Google Vertex AI Anthropic

Google Vertex AI provides access to Anthropic's Claude models through Google Cloud Platform. This integration allows you to use Claude's advanced language capabilities while leveraging Google Cloud's infrastructure and security features.

Get started

Create Google Cloud Account

If you're new to Google Cloud, you can create a new account by clicking on the [create an account] button located under Get set up on Google Cloud dropdown menu on the following page:

Create an account

Create a project within your Google Cloud Platform account

Within your Google Cloud Account create a new project and enable the Vertex AI APIs by following the steps outlined below:

Create a new project

Note your PROJECT_ID as it will be required for future API calls.

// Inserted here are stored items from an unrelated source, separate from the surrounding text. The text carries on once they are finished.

-- ==== Sys2Proof/Machine/Fifo.lean ====
section
/-! DEFINITION. FIFO drain and frame parser (42_fifo_parser.md R150 to R157): DRAIN, DEINT, PMETA, FIFOCLR. -/

namespace Sys2Proof.Machine

/-- `FRAME_BYTES` (R150). -/
def frameBytes (f : Flicker) : Nat :=
  4 * f.sampleCount.toNat + 2 * (f.metaGain.toNat + f.metaCsum.toNat + f.metaEnd.toNat)

/-- FIFOCLR as a procedure (R156). -/
def fifoClear : Proc Unit := do
  let c ← look (·.cfg)
  let _ ← setField c.reg.control c.mask.fifoClr c.mask.fifoClr
  pure ()

/-- FIFOCLR (R156). -/
def execFifoclr (s : State) : Outcome := complete fifoClear s

/-- `RING.len <- 0; FLK.dataReady <- 0`: the ring's bytes are not erased (R153). -/
def emptyRing (s : State) : State :=
  { s with buf := { s.buf with ringLen := 0 }, flk := { s.flk with dataReady := false } }

/-- Reset-and-abort (R153): the recovery from FIFO overflow and from a full ring. -/
def resetAndAbort : Proc Unit := do
  fifoClear
  update emptyRing

/-- Pending bytes from the level and the low status bits (R151). -/
def pendingBytes (c : Config) (lvl fst : Byte) : Nat :=
  (lvl.toNat <<< c.bus.nLow) ||| (fst.toNat % 2 ^ c.bus.nLow)

/-- Append a chunk to the ring (R152). -/
def appendRing (bytes : List Byte) (s : State) : State :=
  { s with buf := { s.buf with
      ring := overlay s.buf.ring s.buf.ringLen.toNat bytes
      ringLen := s.buf.ringLen + BitVec.ofNat 16 bytes.length } }

/-- The chunk loop of DRAIN (R152), `fuel` chunks at most; false if a chunk did not fit the ring. -/
def drainChunks : Nat → Nat → Proc Bool
  | 0, _ => pure true
  | fuel + 1, rem => do
    if rem = 0 then pure true
    else do
      let s ← look id
      let chunk := min rem s.cfg.bus.xferMax
      if s.flk.fifoThreshold.toNat < s.buf.ringLen.toNat + chunk then pure false
      else do
        let bytes ← getBuf s.cfg.reg.fifoData chunk
        update (appendRing bytes)
        drainChunks fuel (rem - chunk)

/-- `FLK.dataReady <- RING.len ≥ FRAME_BYTES` (R152). -/
def markReady (s : State) : State :=
  { s with flk := { s.flk with dataReady := decide (frameBytes s.flk ≤ s.buf.ringLen.toNat) } }

/-- DRAIN as a procedure (R151, R152): whether a full frame is buffered. Each chunk holds at least one
byte, so `pending` chunks are enough. -/
def drain : Proc Bool := do
  let c ← look (·.cfg)
  let lvl ← getByte c.reg.fifoLvl
  let fst ← getByte c.reg.fifoStat
  let pending := pendingBytes c lvl fst
  if fst &&& c.mask.fifoOvf != 0 then do
    resetAndAbort
    pure false
  else do
    let fits ← drainChunks pending pending
    if fits then do
      update markReady
      look (·.flk.dataReady)
    else do
      resetAndAbort
      pure false

/-- DRAIN (R152): `x[0]` is `FLK.dataReady`. -/
def execDrain (s : State) : Outcome :=
  complete (do
    let ready ← drain
    update (setX 0 (flagWord ready))) s

/-- `LE16(RING[off], RING[off + 1])` (R150). -/
def ringWord (b : Buffers) (off : Nat) : U16 := le16 (b.ring.getD off 0) (b.ring.getD (off + 1) 0)

/-- The clear samples of the first n pairs (R150, R154). -/
def clearSamples (b : Buffers) (n : Nat) : List U16 := (List.range n).map fun i => ringWord b (4 * i)

/-- The wideband samples of the first n pairs (R150, R154). -/
def wideSamples (b : Buffers) (n : Nat) : List U16 := (List.range n).map fun i => ringWord b (4 * i + 2)

/-- The loop of DEINT (R154). -/
def splitSamples (n : Nat) (s : State) : State :=
  { s with buf := { s.buf with
      clear := overlay s.buf.clear 0 (clearSamples s.buf n)
      wide := overlay s.buf.wide 0 (wideSamples s.buf n) } }

/-- A frame size the sample arrays hold: 1 to `FFT_MAX` (R154, 43_flicker.md R165). -/
def checkFrameSize (n : U16) : Proc Unit := do
  let c ← look (·.cfg)
  require (n != 0 && decide (n.toNat ≤ c.flk.fftMax)) n

/-- DEINT as a procedure (R154). -/
def deinterleave : Proc Unit := do
  let n ← look (·.flk.sampleCount)
  checkFrameSize n
  let len ← look (·.buf.ringLen)
  require (decide (4 * n.toNat ≤ len.toNat)) len
  update (splitSamples n.toNat)

/-- DEINT (R154). -/
def execDeint (s : State) : Outcome := complete deinterleave s

/-- The gain nibbles of a gain word, modulator 0 least significant (R150, R155). -/
def gainNibbles (nMod : Nat) (gw : U16) : List U4 :=
  (List.range nMod).map fun m => (gw >>> (4 * m)).setWidth 4

/-- The trailer fields of a frame (R155): each enabled field at the offset the enabled ones before it
leave, in the order gain, checksum, end-marker (90_conflicts.md C3). -/
def parseTrailer (s : State) : State :=
  let f := s.flk
  let offGain := 4 * f.sampleCount.toNat
  let offCsum := offGain + 2 * f.metaGain.toNat
  let offEnd := offCsum + 2 * f.metaCsum.toNat
  { s with flk := { f with
      gain := if f.metaGain then gainNibbles s.cfg.flk.nMod (ringWord s.buf offGain) else f.gain
      checksum := if f.metaCsum then ringWord s.buf offCsum else f.checksum
      endMarker := if f.metaEnd then ringWord s.buf offEnd else f.endMarker } }

/-- PMETA as a procedure (R155). -/
def parseMeta : Proc Unit := do
  let s ← look id
  require (decide (frameBytes s.flk ≤ s.buf.ringLen.toNat)) s.buf.ringLen
  update parseTrailer

/-- PMETA (R155). -/
def execPmeta (s : State) : Outcome := complete parseMeta s

end Sys2Proof.Machine
end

Enable Claude models in Vertex AI Model Garden

Claude models need to be enabled in your Google Cloud project:

Go to the Vertex AI Model Garden
Search for "Claude" models
Enable the Claude models you want to use (e.g., Claude 3.5 Sonnet, Claude 3 Opus)

Select the Google Cloud authentication strategy

There are several ways on how your application authenticates to Google Cloud services and APIs. For example, you can create a service account and set up environment variable GOOGLE_APPLICATION_CREDENTIALS to the path of the JSON file that contains your credentials.

You can discover all the authentication strategies here. But for simplicity of local testing we will be using authentication via gcloud utility.

Install Google Cloud CLI (Optional)

To access your cloud projects locally, you can install gcloud tool by following the installation instructions. For GNU/Linux operating systems, the installation steps are as follows:

Download SDK:

curl -O https://dl.google.com/dl/cloudsdk/channels/rapid/downloads/google-cloud-cli-467.0.0-linux-x86_64.tar.gz

Extract an archive:

tar -xf google-cloud-cli-467.0.0-linux-x86_64.tar.gz

Run an installation script:

cd google-cloud-sdk/
./install.sh

Run the following command to set up a default project and authentication credentials:

gcloud auth application-default login

This authentication method is compatible with the langchain4j-vertex-ai-anthropic package.

Add dependencies

To get started, add the following dependencies to your project's pom.xml:

<dependency>
  <groupId>dev.langchain4j</groupId>
  <artifactId>langchain4j-vertex-ai-anthropic</artifactId>
  <version>1.9.0-beta16</version>
</dependency>

or project's build.gradle:

implementation 'dev.langchain4j:langchain4j-vertex-ai-anthropic:1.5.0-beta11'

Try out an example code

The PROJECT_ID field represents the variable you set when creating a new Google Cloud project.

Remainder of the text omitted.